Last year it was agreed by the Department of Social Protection and the Revenue Commissioners that, from January 1st 2026, information on Carer's Allowance/Benefit payments will be included in the Taxable Payments Report shared directly with Revenue.
As a result of this change, Revenue adjusts the tax credits and rate band allocations of recipients of Carer’s income payments in-year to ensure the full amount of tax is collected at source. This aligns the taxation of Carer’s income with other taxable DSP payments and significantly reduces the risk of an end-of-year liability.
It should be noted that not all carers who are in receipt of Carer’s income will have a tax liability, particularly if their income level is below the taxation threshold, or they have sufficient tax credits to reduce their liability to nil.
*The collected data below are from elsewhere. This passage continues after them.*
-- ==== Sys2Proof/Machine/Transform.lean ====
section
/-! DEFINITION. The 4x4 transforms (43_transform_quant.md sections 2 and 3). A block is a list of 16 integers in raster order. -/

namespace Sys2Proof.Machine

/-- One row of the forward DCT's first pass (R293). -/
def fdctRow (d0 d1 d2 d3 : Int) : List Int :=
  let a0 := d0 + d3
  let a1 := d1 + d2
  let a2 := d1 - d2
  let a3 := d0 - d3
  [(a0 + a1) * 8, sar (a2 * 2217 + a3 * 5352 + 1812) 9, (a0 - a1) * 8, sar (a3 * 2217 - a2 * 5352 + 937) 9]

/-- One column of the forward DCT's second pass (R293): rows 0 to 3 of the result. -/
def fdctCol (t0 t1 t2 t3 : Int) : List Int :=
  let a0 := t0 + t3
  let a1 := t1 + t2
  let a2 := t1 - t2
  let a3 := t0 - t3
  [sar (a0 + a1 + 7) 4,
   sar (a2 * 2217 + a3 * 5352 + 12000) 16 + (if a3 ≠ 0 then 1 else 0),
   sar (a0 - a1 + 7) 4,
   sar (a3 * 2217 - a2 * 5352 + 51000) 16]

/-- A function of four entries applied to each row of a block, the rows joined. -/
def onRows (f : Int → Int → Int → Int → List Int) (d : List Int) : List Int :=
  (List.range 4).flatMap fun i => f (coefAt d (4 * i)) (coefAt d (4 * i + 1)) (coefAt d (4 * i + 2)) (coefAt d (4 * i + 3))

/-- A function of four entries applied to each column of a block, each result put back as that column. -/
def onCols (f : Int → Int → Int → Int → List Int) (d : List Int) : List Int :=
  let cols := (List.range 4).map fun i => f (coefAt d i) (coefAt d (4 + i)) (coefAt d (8 + i)) (coefAt d (12 + i))
  (List.range 16).map fun k => coefAt (cols.getD (k % 4) []) (k / 4)

/-- The forward 4x4 DCT, by R293's pseudocode. DEDUCED (log 24), unsafe: R293's corner case says that an all-zero block gives all zeros, and
its pseudocode gives 1 at position 1; the model follows the pseudocode. -/
def fdct (d : List Int) : List Int := onCols fdctCol (onRows fdctRow d)

/-- One row of the forward WHT's first pass (R294). -/
def fwhtRow (e0 e1 e2 e3 : Int) : List Int :=
  let a0 := e0 + e2
  let a1 := e1 + e3
  let a2 := e1 - e3
  let a3 := e0 - e2
  [a0 + a1, a3 + a2, a3 - a2, a0 - a1]

/-- One column of the forward WHT's second pass (R294). -/
def fwhtCol (t0 t1 t2 t3 : Int) : List Int :=
  (fwhtRow t0 t1 t2 t3).map fun v => sar v 1

/-- The forward Walsh-Hadamard transform (R294). -/
def fwht (e : List Int) : List Int := onCols fwhtCol (onRows fwhtRow e)

/-- `x + (x * C1 >> 16)` with C1 = 20091 (R295). -/
def mulC1 (x : Int) : Int := x + sar (x * 20091) 16

/-- `x * C2 >> 16` with C2 = 35468 (R295). -/
def mulC2 (x : Int) : Int := sar (x * 35468) 16

/-- The butterfly both passes of the inverse DCT share (R295). -/
def idctLine (x0 x1 x2 x3 : Int) : List Int :=
  let a1 := x0 + x2
  let b1 := x0 - x2
  let c1 := mulC2 x1 - mulC1 x3
  let d1 := mulC1 x1 + mulC2 x3
  [a1 + d1, b1 + c1, b1 - c1, a1 - d1]

/-- The second pass's line, rounded (R295). -/
def idctRow (u0 u1 u2 u3 : Int) : List Int := (idctLine u0 u1 u2 u3).map fun v => sar (v + 4) 3

/-- The inverse 4x4 DCT, vertical pass first (R295). -/
def idct (x : List Int) : List Int := onRows idctRow (onCols idctLine x)

/-- The butterfly both passes of the inverse WHT share (R296). -/
def iwhtLine (y0 y1 y2 y3 : Int) : List Int :=
  let a1 := y0 + y3
  let b1 := y1 + y2
  let c1 := y1 - y2
  let d1 := y0 - y3
  [a1 + b1, c1 + d1, a1 - b1, d1 - c1]

/-- The second pass's line, rounded (R296). -/
def iwhtRow (u0 u1 u2 u3 : Int) : List Int := (iwhtLine u0 u1 u2 u3).map fun v => sar (v + 3) 3

/-- The inverse Walsh-Hadamard transform, vertical pass first (R296). -/
def iwht (y : List Int) : List Int := onRows iwhtRow (onCols iwhtLine y)

/-- ZIGZAG: the raster index of each scan position (R310). -/
def zigzagTable : List Nat := [0, 1, 4, 8, 5, 2, 3, 6, 9, 12, 13, 10, 7, 11, 14, 15]

/-- A raster block read in scan order (R310). -/
def zigzag (c : List Int) : List Int := zigzagTable.map (coefAt c)

end Sys2Proof.Machine
end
The level of income tax payable, if any, on such income is determined by the personal circumstances of the recipient, taking into account factors such as the individual's other sources of income and the available tax credits and standard-rate band.
The final taxation position for individuals, can only be quantified when they submit their annual income tax return. When submitting their return, taxpayers can claim any additional credits or reliefs such as health expenses and declare any additional income such as Carer’s income for the relevant period. Once the return is submitted, the additional income declared will be included for the purposes of calculating their tax liability.
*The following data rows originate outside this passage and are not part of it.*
-- ==== Sys2Proof/Machine/Sequencer.lean ====
section
/-! DEFINITION. The sequencer: one transition per phase (40_commands.md R190 to R194), with the checks of 60_exceptions.md R466. -/

namespace Sys2Proof.Machine

/-- InvalidDimensions (60_exceptions.md R461). -/
def badDimensions (c : EncConfig) : Bool :=
  decide (c.width ≤ 0) || decide (c.height ≤ 0) || decide (Config.maxDim < c.width) || decide (Config.maxDim < c.height)

/-- BufferTooSmall (60_exceptions.md R463), on exact integers. -/
def bufferTooSmall (c : EncConfig) : Bool :=
  decide ((c.stride.toNat : Int) < 4 * c.width) || decide ((c.srcLen.toNat : Int) < (c.stride.toNat : Int) * c.height)

/-- `check(cfg)`: the first failing check, in the order of R466. -/
def checkConfig (c : EncConfig) : Option ErrorCode :=
  if badDimensions c then some .invalidDimensions
  else if c.format ≠ 0 then some .unsupportedPixelFormat
  else if bufferTooSmall c then some .bufferTooSmall
  else none

/-- The destination region of an encode (20_memory.md R112). -/
def destRegion (c : EncConfig) : List Word := (List.range c.dstCap.toNat).map (addrPlus c.dstAddr)

/-- Whether the source or the destination region overlaps the register window (20_memory.md R113): the rows of the source, and the
destination's `dst_cap` bytes. -/
def buffersMeetWindow (p : Platform) (c : EncConfig) : Bool :=
  ((List.range c.h).any fun y => meetsWindow p (sourceAddr c 0 y 0) (4 * c.w)) || meetsWindow p c.dstAddr c.dstCap.toNat

/-- The host programs the spec has no move for, by the placement of their buffers (20_memory.md R113, R109): looked at when the checks
have passed, which is when the regions are defined (log 7, log 8). -/
def unsupportedRegion (p : Platform) (c : EncConfig) : Option Refusal :=
  if buffersMeetWindow p c then some .bufferOverRegisterWindow
  else if touchesDevice p (sourceRegion c) then some .sourceInDeviceMemory
  else none

/-- Phase CHECK (R190). -/
def stepCheck (s : State) : Host.Outcome State Fault Refusal :=
  match checkConfig s.session.cfg with
  | some code => .next (raiseError code s)
  | none =>
    match unsupportedRegion s.platform s.session.cfg with
    | some r => .refused r
    | none => .next { s with phase := .convert }

/-- Phase CONVERT (R191): the planes and the rate controller's start. With a source byte the platform does not admit there is no step:
the block stays as it is (20_memory.md R110, R194). -/
def stepConvert (s : State) : Host.Outcome State Fault Refusal :=
  if admitted s.platform (sourceRegion s.session.cfg) then
    .next { s with
      session := rateInit (convertPlanes s s.session)
      phase := .pass
      freeCount := s.freeCount + 1 }
  else .next s

/-- The source planes a session holds. -/
def Session.source (ses : Session) : SourcePlanes := { y := ses.ySrc, u := ses.uSrc, v := ses.vSrc }

/-- The internal state a pass writes (10_state.md R63 to R67), at the session's index. -/
def runPass (ses : Session) : Session :=
  let frame := analyseFrame ses.cfg ses.q ses.source
  let coded := codeFrame ses.cfg.mbw ses.q frame.2
  { ses with
    yRec := frame.1.y, uRec := frame.1.u, vRec := frame.1.v
    mbs := frame.2
    ctx := coded.ctx, counts := coded.counts, probs := coded.probs, e1 := coded.e1, e2 := coded.e2 }

/-- The payload of the pass a session holds (44_entropy_coder.md R390). -/
def Session.payload (ses : Session) : List Byte := payloadOf ses.e1.out ses.e2.out ses.cfg.w ses.cfg.h

/-- PayloadTooLarge (60_exceptions.md R464): the first partition does not fit the frame tag, or the RIFF size its field. -/
def payloadTooLarge (ses : Session) : Bool :=
  decide (2 ^ 19 ≤ ses.e1.out.length) || decide (0xFFFFFFFF < riffSize ses.payload.length)

/-- The result of the pass a session holds (45_rate_control.md R405). -/
def Session.result (ses : Session) : PassResult :=
  { file := webpFile ses.payload, size := (webpFile ses.payload).length, q := ses.q, payloadLen := ses.payload.length }

/-- The phase a verdict of the rate controller leads to (45_rate_control.md R409). -/
def phaseAfter : RateVerdict → Phase
  | .stop => .write
  | .again _ => .pass

/-- Phase PASS, one pass (R192). -/
def stepPass (s : State) : Host.Outcome State Fault Refusal :=
  let ses := runPass s.session
  if payloadTooLarge ses then .next (raiseError .payloadTooLarge s)
  else
    let rated := rateStep ses ses.result
    .next { s with session := rated.1, phase := phaseAfter rated.2 }

/-- Phase WRITE (R193, 46_container.md R440): the overflow check, then every byte of the file, then completion. With a destination byte
the platform does not admit there is no step (20_memory.md R110). What a device does with a byte it is sent is not modelled (log 8). -/
def stepWrite (s : State) : Host.Outcome State Fault Refusal :=
  match s.session.best with
  | none => .fault .writeWithoutResult
  | some best =>
    if s.session.cfg.dstCap.toNat < best.size then .next (raiseError .encodingOverflow s)
    else
      let addrs := (List.range best.size).map (addrPlus s.session.cfg.dstAddr)
      if admitted s.platform addrs then
        .next (complete best
          { s with mem := writeCells s.mem (writtenCells s best.file), freeCount := s.freeCount + 1 })
      else .next s

/-- The block's next transition (R194). While IDLE it has none. -/
def stepBlock (s : State) : Host.Outcome State Fault Refusal :=
  match s.phase with
  | .idle => .next s
  | .check => stepCheck s
  | .convert => stepConvert s
  | .pass => stepPass s
  | .write => stepWrite s

end Sys2Proof.Machine
end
Revenue advises me, that in conjunction with DSP, they met with Family Carers Ireland and Care Alliance Ireland in April 2025 to outline the rationale for the new process and to discuss measures aimed at reducing the administrative burden for carers. Revenue also wrote to approx. 34,600 individuals to advise them of this change. On 19 November 2025, Revenue established a dedicated phone line at 01-738 36 37 for any queries arising from the letters issued.
Revenue have confirmed that it is not carrying out a review of prior years in respect of Carer’s Allowance or Carer’s Benefit, solely as a result of this change. The focus of the new process is on the timely collection of any tax on a forward-looking basis. However, should an underpayment of income tax arise on foot of the declaration of taxable income such as Carer’s Allowance or Carer’s Benefit, Revenue will seek to minimise any potential hardship in such cases, by collecting the liability through a reduction of a taxpayer’s tax credits over an extended 4-year period, from 2027 onwards.
I am further advised that Revenue is open to engaging with taxpayers on their individual circumstances and will work with them to agree appropriate arrangements where needed.